» BRIEF: Only one stretch of the data is wanted: the line containing "let s1 : State := match s.carr g with", the line containing "its taps. -/", and every line between them, copied exactly.

(Data records)
····················

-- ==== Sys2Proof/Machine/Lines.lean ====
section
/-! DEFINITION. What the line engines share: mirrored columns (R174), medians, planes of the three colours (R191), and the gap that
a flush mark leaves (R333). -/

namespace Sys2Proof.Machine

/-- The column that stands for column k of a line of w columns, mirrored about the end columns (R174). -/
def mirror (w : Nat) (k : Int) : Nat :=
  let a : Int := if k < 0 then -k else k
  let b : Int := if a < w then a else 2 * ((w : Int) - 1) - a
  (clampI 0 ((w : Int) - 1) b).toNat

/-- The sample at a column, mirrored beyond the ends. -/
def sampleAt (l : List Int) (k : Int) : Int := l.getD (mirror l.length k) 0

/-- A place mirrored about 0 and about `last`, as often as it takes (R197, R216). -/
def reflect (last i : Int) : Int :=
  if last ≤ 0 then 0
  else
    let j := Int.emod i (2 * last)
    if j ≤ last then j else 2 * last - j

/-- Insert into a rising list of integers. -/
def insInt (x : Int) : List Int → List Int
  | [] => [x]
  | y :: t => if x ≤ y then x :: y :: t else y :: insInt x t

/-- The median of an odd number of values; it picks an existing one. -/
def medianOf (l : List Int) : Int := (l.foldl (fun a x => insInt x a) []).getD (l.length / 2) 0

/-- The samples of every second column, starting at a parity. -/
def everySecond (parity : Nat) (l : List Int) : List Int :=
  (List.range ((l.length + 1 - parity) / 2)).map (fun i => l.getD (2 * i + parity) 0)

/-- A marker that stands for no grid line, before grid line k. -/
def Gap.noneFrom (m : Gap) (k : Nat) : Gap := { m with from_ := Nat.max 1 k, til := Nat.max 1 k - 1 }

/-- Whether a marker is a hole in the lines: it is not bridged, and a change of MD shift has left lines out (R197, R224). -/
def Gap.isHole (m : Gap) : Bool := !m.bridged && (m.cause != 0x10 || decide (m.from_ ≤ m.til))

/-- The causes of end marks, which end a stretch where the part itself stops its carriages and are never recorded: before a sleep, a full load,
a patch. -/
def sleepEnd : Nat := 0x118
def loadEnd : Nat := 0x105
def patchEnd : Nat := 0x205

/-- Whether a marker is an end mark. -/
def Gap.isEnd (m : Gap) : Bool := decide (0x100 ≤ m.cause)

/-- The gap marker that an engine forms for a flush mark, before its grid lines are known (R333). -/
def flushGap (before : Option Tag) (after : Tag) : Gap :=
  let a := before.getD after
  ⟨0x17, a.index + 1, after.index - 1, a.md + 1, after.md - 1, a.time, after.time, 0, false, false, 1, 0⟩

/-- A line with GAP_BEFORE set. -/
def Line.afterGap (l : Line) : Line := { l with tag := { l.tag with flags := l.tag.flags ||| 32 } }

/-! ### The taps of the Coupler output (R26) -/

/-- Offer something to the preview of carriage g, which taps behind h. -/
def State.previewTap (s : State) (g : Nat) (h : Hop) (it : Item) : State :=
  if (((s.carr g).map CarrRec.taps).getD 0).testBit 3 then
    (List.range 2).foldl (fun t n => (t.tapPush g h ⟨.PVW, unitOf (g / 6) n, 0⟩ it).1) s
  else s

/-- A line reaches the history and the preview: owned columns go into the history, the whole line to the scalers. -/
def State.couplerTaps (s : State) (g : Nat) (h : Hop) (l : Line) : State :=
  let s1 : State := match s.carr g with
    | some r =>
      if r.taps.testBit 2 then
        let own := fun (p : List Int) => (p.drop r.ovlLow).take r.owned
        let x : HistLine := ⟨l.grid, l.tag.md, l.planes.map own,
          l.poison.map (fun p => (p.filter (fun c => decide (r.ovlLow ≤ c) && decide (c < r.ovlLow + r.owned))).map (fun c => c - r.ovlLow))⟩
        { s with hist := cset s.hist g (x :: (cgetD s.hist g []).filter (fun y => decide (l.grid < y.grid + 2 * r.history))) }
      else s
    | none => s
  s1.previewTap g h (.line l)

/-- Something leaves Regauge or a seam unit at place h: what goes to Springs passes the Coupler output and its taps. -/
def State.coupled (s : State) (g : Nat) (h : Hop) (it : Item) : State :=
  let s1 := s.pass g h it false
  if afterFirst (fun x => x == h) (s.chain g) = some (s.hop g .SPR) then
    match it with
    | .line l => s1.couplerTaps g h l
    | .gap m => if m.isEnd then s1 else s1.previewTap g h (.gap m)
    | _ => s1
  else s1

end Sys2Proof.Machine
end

····················

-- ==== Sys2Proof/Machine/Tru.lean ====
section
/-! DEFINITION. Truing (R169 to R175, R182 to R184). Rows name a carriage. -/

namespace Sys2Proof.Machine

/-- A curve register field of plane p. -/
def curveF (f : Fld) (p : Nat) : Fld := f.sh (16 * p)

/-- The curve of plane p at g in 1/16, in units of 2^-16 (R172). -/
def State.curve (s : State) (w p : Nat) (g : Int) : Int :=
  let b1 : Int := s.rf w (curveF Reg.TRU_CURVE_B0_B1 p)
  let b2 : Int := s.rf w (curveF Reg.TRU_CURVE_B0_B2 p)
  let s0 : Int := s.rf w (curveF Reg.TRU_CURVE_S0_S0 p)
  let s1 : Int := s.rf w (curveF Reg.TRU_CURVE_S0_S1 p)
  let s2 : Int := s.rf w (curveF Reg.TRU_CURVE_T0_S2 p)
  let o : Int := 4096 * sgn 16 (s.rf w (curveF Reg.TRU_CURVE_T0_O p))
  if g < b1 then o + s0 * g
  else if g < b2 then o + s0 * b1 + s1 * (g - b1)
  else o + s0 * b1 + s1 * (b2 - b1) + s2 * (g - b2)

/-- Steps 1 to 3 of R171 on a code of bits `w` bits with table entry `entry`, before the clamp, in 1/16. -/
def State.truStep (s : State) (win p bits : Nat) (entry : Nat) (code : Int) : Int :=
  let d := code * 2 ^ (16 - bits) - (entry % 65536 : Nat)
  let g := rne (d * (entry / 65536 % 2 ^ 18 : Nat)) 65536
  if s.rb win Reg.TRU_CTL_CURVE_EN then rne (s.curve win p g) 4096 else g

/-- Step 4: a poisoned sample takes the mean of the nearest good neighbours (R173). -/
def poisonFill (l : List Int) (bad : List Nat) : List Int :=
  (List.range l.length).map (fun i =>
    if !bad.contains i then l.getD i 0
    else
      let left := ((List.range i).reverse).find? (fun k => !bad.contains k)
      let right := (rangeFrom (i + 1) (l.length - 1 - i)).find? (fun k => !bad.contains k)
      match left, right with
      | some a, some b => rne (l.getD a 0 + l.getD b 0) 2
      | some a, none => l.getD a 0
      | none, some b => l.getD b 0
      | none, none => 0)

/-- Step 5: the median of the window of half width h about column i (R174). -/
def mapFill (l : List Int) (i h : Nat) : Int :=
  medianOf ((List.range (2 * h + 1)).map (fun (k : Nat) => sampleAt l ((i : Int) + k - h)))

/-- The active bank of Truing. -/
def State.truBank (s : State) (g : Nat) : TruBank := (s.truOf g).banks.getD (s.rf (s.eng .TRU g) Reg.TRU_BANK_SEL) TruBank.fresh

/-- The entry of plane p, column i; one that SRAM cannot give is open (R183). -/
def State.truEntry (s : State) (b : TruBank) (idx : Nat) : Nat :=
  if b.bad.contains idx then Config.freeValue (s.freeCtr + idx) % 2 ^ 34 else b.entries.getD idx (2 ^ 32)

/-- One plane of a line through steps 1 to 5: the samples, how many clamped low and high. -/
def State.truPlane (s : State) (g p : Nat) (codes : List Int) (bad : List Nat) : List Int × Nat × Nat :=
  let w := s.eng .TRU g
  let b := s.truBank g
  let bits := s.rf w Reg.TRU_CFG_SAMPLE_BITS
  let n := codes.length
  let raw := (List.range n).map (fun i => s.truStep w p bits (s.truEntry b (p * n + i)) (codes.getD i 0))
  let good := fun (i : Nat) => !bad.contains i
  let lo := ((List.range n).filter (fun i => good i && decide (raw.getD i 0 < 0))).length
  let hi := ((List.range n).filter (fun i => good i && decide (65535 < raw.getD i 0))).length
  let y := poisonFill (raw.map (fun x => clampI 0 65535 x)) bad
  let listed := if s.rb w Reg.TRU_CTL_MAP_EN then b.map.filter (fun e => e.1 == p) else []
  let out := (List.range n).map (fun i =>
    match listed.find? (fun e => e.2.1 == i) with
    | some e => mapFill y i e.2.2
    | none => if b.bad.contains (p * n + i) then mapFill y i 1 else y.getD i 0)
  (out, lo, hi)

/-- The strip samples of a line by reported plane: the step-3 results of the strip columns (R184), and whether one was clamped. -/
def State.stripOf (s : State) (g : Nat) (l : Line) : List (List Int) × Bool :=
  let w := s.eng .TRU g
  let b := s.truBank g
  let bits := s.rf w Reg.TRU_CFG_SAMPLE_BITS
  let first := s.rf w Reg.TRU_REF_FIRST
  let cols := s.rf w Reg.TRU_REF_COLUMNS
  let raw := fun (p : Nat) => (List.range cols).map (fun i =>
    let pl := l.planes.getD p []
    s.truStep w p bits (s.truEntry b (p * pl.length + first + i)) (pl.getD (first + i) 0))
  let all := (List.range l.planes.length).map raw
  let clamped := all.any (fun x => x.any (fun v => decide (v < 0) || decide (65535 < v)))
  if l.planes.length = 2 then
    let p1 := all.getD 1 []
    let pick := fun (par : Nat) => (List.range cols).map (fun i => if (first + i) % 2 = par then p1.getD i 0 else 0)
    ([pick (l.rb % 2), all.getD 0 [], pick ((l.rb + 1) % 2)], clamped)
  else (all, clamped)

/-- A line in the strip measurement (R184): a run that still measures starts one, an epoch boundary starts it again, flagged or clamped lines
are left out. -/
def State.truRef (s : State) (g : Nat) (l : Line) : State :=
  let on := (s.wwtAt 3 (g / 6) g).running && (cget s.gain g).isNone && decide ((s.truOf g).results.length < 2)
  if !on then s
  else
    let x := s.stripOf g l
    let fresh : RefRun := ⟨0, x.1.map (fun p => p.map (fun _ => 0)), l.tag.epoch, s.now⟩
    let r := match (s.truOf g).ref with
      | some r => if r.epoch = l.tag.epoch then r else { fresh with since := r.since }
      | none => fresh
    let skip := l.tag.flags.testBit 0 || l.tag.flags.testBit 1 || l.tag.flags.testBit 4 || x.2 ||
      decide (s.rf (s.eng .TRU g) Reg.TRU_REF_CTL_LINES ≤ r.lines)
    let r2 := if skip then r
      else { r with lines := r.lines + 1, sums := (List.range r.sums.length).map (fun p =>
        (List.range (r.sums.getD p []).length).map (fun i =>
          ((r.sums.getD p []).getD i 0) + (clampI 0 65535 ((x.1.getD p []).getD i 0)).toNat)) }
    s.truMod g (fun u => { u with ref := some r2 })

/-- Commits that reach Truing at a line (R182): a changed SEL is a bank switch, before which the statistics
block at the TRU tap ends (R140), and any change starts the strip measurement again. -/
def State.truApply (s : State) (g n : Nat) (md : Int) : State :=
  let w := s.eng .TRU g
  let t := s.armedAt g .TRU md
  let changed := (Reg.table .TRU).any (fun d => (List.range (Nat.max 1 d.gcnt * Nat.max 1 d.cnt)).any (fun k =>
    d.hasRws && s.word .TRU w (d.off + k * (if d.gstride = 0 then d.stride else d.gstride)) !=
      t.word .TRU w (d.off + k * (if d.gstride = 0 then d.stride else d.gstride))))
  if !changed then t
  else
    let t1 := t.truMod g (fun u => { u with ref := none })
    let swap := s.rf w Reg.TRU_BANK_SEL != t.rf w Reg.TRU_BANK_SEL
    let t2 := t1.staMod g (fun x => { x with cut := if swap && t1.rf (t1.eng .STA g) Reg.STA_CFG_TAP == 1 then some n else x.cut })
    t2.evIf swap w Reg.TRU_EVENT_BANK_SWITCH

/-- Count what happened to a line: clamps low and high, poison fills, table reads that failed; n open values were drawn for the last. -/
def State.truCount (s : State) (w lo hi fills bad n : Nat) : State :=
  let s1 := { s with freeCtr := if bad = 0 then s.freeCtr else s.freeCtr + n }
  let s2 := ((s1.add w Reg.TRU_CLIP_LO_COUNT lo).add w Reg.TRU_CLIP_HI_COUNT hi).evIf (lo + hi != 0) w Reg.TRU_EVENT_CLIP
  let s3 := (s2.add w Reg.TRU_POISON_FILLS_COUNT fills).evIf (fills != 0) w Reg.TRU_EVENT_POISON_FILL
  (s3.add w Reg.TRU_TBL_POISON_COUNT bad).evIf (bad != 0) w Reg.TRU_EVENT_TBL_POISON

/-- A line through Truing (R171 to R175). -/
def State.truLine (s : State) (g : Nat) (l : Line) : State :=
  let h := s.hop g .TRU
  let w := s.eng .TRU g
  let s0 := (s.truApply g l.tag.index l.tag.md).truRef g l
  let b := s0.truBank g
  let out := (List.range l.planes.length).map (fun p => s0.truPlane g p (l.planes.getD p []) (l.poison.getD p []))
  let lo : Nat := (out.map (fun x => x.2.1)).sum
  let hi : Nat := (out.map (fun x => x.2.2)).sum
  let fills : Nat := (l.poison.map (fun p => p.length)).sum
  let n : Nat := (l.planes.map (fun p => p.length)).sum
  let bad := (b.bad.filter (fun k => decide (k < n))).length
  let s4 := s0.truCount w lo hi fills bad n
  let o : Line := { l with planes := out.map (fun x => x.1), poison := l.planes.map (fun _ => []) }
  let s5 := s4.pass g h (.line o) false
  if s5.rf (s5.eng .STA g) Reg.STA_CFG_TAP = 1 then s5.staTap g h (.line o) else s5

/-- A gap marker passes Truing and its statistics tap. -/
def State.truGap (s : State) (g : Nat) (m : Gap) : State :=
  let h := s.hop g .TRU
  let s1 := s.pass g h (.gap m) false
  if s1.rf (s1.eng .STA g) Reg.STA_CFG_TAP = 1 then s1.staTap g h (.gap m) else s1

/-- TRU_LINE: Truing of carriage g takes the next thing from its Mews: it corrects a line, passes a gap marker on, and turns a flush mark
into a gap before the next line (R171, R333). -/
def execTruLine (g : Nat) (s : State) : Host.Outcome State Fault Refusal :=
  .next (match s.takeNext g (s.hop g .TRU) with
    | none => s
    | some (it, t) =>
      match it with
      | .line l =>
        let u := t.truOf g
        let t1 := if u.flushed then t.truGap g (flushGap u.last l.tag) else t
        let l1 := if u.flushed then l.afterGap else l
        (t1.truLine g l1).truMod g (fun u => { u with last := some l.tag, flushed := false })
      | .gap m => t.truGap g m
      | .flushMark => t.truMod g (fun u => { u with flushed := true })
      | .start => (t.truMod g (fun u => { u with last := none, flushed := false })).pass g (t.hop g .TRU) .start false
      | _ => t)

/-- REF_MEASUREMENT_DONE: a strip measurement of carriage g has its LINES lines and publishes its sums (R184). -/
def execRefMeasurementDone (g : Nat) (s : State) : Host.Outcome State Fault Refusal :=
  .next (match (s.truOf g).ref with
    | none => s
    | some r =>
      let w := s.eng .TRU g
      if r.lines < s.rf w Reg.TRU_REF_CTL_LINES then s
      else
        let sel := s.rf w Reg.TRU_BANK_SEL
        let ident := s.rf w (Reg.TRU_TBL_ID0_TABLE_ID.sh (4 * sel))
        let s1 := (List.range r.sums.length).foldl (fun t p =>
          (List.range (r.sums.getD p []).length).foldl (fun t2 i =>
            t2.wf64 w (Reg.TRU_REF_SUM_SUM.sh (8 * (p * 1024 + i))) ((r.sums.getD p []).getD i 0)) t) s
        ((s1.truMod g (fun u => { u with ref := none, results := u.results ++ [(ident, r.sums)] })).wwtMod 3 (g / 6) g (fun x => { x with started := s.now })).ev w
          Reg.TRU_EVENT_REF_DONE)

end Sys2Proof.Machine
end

····················

» EXERCISE OUTPUT:
  let s1 : State := match s.carr g with
    | some r =>
      if r.taps.testBit 2 then
        let own := fun (p : List Int) => (p.drop r.ovlLow).take r.owned
        let x : HistLine := ⟨l.grid, l.tag.md, l.planes.map own,
          l.poison.map (fun p => (p.filter (fun c => decide (r.ovlLow ≤ c) && decide (c < r.ovlLow + r.owned))).map (fun c => c - r.ovlLow))⟩
        { s with hist := cset s.hist g (x :: (cgetD s.hist g []).filter (fun y => decide (l.grid < y.grid + 2 * r.history))) }
      else s
    | none => s
  s1.previewTap g h (.line l)

/-- Something leaves Regauge or a seam unit at place h: what goes to Springs passes the Coupler output and its taps. -/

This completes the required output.